*What you are asked to do*: What number of lines in the records below hold the word "values"? Give that number alone.

(Exercise data Opens)

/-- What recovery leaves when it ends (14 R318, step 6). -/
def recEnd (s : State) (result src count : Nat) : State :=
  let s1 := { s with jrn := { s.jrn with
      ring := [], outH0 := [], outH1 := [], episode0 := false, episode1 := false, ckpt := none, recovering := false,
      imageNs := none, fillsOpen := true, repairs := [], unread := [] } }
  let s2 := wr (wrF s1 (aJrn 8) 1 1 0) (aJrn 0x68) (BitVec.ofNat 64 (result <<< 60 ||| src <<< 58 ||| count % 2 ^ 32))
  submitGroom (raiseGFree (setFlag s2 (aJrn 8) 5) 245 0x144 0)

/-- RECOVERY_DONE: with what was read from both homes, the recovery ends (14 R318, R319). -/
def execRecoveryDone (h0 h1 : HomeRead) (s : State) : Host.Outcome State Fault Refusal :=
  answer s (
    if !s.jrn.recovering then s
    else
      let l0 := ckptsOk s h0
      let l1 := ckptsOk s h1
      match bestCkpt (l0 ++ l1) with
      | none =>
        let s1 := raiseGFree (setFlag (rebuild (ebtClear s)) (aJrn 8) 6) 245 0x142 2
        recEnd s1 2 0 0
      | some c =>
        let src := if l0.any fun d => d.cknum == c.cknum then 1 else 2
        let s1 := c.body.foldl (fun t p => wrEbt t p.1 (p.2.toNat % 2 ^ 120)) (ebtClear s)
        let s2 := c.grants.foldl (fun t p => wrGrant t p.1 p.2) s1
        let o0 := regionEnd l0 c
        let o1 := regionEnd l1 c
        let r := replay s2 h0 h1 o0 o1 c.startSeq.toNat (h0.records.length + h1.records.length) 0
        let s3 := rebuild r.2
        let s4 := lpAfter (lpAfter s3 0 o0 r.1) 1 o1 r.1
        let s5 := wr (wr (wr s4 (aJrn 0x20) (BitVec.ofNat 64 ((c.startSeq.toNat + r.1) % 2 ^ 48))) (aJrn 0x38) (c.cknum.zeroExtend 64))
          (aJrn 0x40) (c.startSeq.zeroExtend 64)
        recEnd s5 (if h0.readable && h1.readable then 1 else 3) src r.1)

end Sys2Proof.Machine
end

(Exercise data Closes)
(Exercise data Opens)

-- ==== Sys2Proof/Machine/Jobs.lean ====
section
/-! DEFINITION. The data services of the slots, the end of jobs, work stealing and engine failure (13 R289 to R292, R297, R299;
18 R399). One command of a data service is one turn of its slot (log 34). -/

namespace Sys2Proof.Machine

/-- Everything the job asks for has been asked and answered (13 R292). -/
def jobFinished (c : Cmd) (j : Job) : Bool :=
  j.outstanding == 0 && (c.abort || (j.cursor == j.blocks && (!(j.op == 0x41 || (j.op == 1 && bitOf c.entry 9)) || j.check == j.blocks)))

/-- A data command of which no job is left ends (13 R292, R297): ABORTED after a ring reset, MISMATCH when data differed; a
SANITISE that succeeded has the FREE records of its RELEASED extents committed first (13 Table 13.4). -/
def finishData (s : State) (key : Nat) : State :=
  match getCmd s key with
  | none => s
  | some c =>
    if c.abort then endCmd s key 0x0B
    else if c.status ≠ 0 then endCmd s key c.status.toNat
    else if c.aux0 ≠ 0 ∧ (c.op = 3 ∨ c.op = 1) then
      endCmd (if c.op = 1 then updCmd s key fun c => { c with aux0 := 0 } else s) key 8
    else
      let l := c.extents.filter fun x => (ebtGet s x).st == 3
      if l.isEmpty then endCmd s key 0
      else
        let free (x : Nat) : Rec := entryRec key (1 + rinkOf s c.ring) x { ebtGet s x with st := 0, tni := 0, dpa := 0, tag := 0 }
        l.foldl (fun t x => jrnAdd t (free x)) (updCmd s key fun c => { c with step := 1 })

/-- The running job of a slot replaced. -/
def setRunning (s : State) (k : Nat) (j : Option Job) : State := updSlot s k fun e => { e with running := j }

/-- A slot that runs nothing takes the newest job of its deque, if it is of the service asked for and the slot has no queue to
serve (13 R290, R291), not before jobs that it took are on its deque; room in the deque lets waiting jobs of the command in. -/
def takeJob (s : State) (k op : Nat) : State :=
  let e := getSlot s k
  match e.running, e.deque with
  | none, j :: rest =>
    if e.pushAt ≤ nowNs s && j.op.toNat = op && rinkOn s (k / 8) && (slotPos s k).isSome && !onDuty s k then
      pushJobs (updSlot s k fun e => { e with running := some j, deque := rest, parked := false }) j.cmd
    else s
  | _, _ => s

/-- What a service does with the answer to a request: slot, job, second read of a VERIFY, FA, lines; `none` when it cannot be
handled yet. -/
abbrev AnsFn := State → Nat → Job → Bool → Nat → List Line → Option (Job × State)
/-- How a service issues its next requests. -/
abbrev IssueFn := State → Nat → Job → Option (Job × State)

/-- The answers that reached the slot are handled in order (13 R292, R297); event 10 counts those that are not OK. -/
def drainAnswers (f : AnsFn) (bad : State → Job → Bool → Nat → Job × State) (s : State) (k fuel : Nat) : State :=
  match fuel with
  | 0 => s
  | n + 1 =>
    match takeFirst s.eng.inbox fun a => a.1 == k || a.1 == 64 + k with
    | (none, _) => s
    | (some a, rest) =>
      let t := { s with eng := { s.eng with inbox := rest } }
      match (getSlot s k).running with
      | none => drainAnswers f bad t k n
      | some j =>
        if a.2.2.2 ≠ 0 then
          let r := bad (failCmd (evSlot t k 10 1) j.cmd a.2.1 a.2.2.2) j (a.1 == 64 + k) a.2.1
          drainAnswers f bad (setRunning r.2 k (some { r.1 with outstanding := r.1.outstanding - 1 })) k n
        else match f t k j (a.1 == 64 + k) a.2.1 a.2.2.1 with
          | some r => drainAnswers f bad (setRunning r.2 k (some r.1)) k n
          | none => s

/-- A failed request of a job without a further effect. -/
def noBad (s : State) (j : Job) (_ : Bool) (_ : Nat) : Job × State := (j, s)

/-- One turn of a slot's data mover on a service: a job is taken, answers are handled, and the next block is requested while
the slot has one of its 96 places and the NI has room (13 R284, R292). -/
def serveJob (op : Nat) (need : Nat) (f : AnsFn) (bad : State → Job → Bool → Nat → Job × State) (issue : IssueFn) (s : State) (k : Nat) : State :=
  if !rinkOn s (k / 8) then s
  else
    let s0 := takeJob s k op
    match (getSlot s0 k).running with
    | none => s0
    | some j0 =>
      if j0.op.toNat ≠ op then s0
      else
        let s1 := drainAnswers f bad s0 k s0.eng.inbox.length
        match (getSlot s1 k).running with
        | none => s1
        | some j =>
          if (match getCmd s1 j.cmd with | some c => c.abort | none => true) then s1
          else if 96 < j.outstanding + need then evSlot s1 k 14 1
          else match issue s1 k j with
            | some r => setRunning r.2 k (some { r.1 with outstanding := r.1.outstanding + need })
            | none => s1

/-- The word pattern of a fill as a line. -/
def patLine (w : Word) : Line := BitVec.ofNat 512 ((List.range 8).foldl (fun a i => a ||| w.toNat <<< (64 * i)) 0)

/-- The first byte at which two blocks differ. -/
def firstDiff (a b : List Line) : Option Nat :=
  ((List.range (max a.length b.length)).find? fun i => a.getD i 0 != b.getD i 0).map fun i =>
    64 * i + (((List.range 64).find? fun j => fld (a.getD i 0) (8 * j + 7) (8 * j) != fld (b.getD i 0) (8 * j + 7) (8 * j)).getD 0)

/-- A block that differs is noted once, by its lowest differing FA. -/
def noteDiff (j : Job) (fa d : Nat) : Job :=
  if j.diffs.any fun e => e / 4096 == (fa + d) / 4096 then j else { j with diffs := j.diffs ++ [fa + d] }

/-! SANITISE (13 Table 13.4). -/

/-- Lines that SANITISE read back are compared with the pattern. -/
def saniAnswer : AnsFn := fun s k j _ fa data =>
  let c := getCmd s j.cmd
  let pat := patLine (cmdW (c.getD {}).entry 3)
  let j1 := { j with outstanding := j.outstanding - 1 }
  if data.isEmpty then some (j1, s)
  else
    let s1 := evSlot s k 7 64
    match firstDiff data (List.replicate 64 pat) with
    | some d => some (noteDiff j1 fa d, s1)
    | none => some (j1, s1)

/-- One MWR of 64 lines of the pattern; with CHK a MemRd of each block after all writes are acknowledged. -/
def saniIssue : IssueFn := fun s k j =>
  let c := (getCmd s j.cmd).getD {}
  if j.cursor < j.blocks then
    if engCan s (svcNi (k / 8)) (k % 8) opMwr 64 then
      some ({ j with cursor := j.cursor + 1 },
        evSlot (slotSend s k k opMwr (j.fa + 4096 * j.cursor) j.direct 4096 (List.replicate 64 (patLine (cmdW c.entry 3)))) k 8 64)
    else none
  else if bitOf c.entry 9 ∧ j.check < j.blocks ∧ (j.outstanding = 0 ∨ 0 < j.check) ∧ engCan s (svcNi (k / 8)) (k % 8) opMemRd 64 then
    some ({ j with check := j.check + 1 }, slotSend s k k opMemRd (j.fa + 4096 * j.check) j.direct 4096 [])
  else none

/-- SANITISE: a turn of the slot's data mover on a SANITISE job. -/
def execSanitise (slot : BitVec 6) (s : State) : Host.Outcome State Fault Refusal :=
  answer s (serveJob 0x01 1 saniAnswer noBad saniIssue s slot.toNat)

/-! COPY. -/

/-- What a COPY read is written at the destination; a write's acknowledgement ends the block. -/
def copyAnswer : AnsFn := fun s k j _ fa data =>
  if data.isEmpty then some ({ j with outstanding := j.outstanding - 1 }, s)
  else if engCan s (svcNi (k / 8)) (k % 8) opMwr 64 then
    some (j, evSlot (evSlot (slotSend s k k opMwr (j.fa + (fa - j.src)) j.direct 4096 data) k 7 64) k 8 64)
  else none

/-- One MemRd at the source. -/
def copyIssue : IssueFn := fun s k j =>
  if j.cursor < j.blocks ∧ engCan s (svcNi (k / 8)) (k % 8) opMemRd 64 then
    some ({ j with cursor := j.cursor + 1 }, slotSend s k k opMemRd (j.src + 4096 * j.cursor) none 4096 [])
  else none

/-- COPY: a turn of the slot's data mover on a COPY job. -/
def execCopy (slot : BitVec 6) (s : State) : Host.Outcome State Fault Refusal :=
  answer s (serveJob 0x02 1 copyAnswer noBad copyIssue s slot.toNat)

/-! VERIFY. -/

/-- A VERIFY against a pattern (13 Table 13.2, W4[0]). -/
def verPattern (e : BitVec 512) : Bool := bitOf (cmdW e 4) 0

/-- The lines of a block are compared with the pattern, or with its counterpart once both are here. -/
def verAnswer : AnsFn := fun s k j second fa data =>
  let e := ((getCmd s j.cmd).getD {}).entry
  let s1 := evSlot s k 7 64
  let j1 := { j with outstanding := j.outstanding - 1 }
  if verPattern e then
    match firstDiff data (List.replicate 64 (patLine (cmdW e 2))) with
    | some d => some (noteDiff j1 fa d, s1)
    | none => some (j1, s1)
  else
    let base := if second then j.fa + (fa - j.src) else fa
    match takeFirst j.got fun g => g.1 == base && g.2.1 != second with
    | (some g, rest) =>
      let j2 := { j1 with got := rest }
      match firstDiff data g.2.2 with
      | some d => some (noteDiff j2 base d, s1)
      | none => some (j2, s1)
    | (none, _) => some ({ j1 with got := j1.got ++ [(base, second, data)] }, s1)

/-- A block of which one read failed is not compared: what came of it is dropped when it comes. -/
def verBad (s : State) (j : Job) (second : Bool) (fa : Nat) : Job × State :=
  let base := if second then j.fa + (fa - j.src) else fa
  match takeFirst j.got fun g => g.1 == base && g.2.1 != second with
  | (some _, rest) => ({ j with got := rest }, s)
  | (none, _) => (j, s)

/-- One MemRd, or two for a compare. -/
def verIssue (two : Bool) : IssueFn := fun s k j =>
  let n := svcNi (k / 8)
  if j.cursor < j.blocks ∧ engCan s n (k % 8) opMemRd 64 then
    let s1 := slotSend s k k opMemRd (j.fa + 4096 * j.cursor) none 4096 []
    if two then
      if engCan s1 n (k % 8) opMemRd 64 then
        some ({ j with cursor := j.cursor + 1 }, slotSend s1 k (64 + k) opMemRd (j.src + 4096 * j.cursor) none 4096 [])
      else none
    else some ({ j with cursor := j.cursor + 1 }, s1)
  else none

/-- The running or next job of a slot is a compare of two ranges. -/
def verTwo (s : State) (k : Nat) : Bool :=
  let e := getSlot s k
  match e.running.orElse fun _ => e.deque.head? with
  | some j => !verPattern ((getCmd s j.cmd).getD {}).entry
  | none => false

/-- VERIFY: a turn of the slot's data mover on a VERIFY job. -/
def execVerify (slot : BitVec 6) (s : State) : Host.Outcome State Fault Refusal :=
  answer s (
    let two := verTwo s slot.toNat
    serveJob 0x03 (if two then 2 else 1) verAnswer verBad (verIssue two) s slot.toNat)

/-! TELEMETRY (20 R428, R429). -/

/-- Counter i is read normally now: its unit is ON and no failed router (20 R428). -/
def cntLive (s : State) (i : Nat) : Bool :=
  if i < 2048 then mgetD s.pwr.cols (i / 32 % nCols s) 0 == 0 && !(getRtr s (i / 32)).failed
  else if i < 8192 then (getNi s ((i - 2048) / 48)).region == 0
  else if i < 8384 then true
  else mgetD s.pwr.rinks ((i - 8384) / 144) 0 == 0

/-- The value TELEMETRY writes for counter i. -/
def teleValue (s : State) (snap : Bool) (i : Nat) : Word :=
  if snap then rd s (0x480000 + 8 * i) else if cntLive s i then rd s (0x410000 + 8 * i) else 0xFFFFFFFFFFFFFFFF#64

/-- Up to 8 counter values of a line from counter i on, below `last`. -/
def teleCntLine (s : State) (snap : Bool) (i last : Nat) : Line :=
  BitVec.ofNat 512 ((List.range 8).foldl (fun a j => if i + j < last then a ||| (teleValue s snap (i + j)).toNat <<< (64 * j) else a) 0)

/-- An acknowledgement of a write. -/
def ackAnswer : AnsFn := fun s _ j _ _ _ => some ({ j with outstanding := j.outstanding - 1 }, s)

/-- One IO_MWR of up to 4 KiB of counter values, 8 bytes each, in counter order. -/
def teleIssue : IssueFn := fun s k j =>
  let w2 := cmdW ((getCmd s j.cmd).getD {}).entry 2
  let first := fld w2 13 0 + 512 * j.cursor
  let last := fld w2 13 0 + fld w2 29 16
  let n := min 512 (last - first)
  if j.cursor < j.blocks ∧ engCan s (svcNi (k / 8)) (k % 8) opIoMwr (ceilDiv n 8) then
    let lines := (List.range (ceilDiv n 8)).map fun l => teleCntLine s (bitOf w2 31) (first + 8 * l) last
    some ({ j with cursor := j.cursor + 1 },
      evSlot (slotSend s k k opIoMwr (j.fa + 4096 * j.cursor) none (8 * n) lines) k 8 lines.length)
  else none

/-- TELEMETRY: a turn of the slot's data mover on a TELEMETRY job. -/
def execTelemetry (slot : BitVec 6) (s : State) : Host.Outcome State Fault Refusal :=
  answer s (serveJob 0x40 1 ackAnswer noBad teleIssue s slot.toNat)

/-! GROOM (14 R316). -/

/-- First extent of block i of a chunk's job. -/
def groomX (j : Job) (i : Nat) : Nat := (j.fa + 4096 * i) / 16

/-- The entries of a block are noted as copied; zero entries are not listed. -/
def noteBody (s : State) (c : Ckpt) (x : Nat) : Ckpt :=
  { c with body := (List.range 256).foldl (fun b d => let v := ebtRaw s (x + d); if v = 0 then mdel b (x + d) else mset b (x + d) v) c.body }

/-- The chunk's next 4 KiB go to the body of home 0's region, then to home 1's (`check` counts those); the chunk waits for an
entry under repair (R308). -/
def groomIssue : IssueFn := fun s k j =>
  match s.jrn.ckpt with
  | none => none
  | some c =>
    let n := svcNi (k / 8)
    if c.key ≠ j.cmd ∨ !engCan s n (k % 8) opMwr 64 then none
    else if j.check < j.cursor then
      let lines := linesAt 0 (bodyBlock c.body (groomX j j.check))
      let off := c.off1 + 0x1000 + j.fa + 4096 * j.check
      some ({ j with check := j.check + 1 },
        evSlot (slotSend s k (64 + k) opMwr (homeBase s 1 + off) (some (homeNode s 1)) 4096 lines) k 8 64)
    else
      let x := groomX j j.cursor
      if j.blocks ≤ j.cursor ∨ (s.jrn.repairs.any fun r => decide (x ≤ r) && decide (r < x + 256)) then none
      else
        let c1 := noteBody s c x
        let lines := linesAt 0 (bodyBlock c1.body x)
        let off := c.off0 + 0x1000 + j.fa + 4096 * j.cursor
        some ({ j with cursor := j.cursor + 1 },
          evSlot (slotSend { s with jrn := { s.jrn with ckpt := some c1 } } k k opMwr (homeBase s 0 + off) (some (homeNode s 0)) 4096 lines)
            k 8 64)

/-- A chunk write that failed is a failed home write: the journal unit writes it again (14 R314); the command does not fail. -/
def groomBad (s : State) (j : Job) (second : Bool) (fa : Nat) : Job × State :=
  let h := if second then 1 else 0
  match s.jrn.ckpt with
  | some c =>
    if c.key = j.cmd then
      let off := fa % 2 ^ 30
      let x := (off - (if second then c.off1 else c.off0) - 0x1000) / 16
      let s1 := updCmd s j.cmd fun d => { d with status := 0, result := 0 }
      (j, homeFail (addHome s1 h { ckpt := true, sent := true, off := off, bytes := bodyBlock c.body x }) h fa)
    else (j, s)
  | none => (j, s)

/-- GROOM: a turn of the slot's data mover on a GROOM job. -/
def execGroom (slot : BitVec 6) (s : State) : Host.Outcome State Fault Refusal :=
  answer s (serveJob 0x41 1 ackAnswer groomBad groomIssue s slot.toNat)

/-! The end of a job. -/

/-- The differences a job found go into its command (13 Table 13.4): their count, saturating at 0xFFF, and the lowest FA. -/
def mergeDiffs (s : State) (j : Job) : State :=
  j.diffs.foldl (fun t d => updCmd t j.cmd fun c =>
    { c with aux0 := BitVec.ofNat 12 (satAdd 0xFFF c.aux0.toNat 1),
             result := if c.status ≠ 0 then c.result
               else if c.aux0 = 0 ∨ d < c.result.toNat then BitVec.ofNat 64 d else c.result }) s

(Exercise data Closes)
(Exercise data Opens)

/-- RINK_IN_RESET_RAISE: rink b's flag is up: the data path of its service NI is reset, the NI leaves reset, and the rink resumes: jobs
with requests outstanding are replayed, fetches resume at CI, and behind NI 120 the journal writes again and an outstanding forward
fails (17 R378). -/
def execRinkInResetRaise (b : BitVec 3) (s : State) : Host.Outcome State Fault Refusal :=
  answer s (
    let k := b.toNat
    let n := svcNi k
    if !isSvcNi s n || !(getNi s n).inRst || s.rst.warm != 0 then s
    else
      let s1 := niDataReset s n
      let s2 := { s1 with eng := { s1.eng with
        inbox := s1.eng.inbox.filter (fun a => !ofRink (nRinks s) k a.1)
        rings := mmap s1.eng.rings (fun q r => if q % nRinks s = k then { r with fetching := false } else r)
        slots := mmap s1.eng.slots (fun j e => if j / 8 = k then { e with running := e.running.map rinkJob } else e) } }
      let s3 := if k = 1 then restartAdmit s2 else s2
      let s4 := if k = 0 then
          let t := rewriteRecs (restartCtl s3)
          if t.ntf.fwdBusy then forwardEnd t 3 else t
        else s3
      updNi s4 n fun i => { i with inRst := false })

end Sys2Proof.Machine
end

(Exercise data Closes)

*Your response*: 2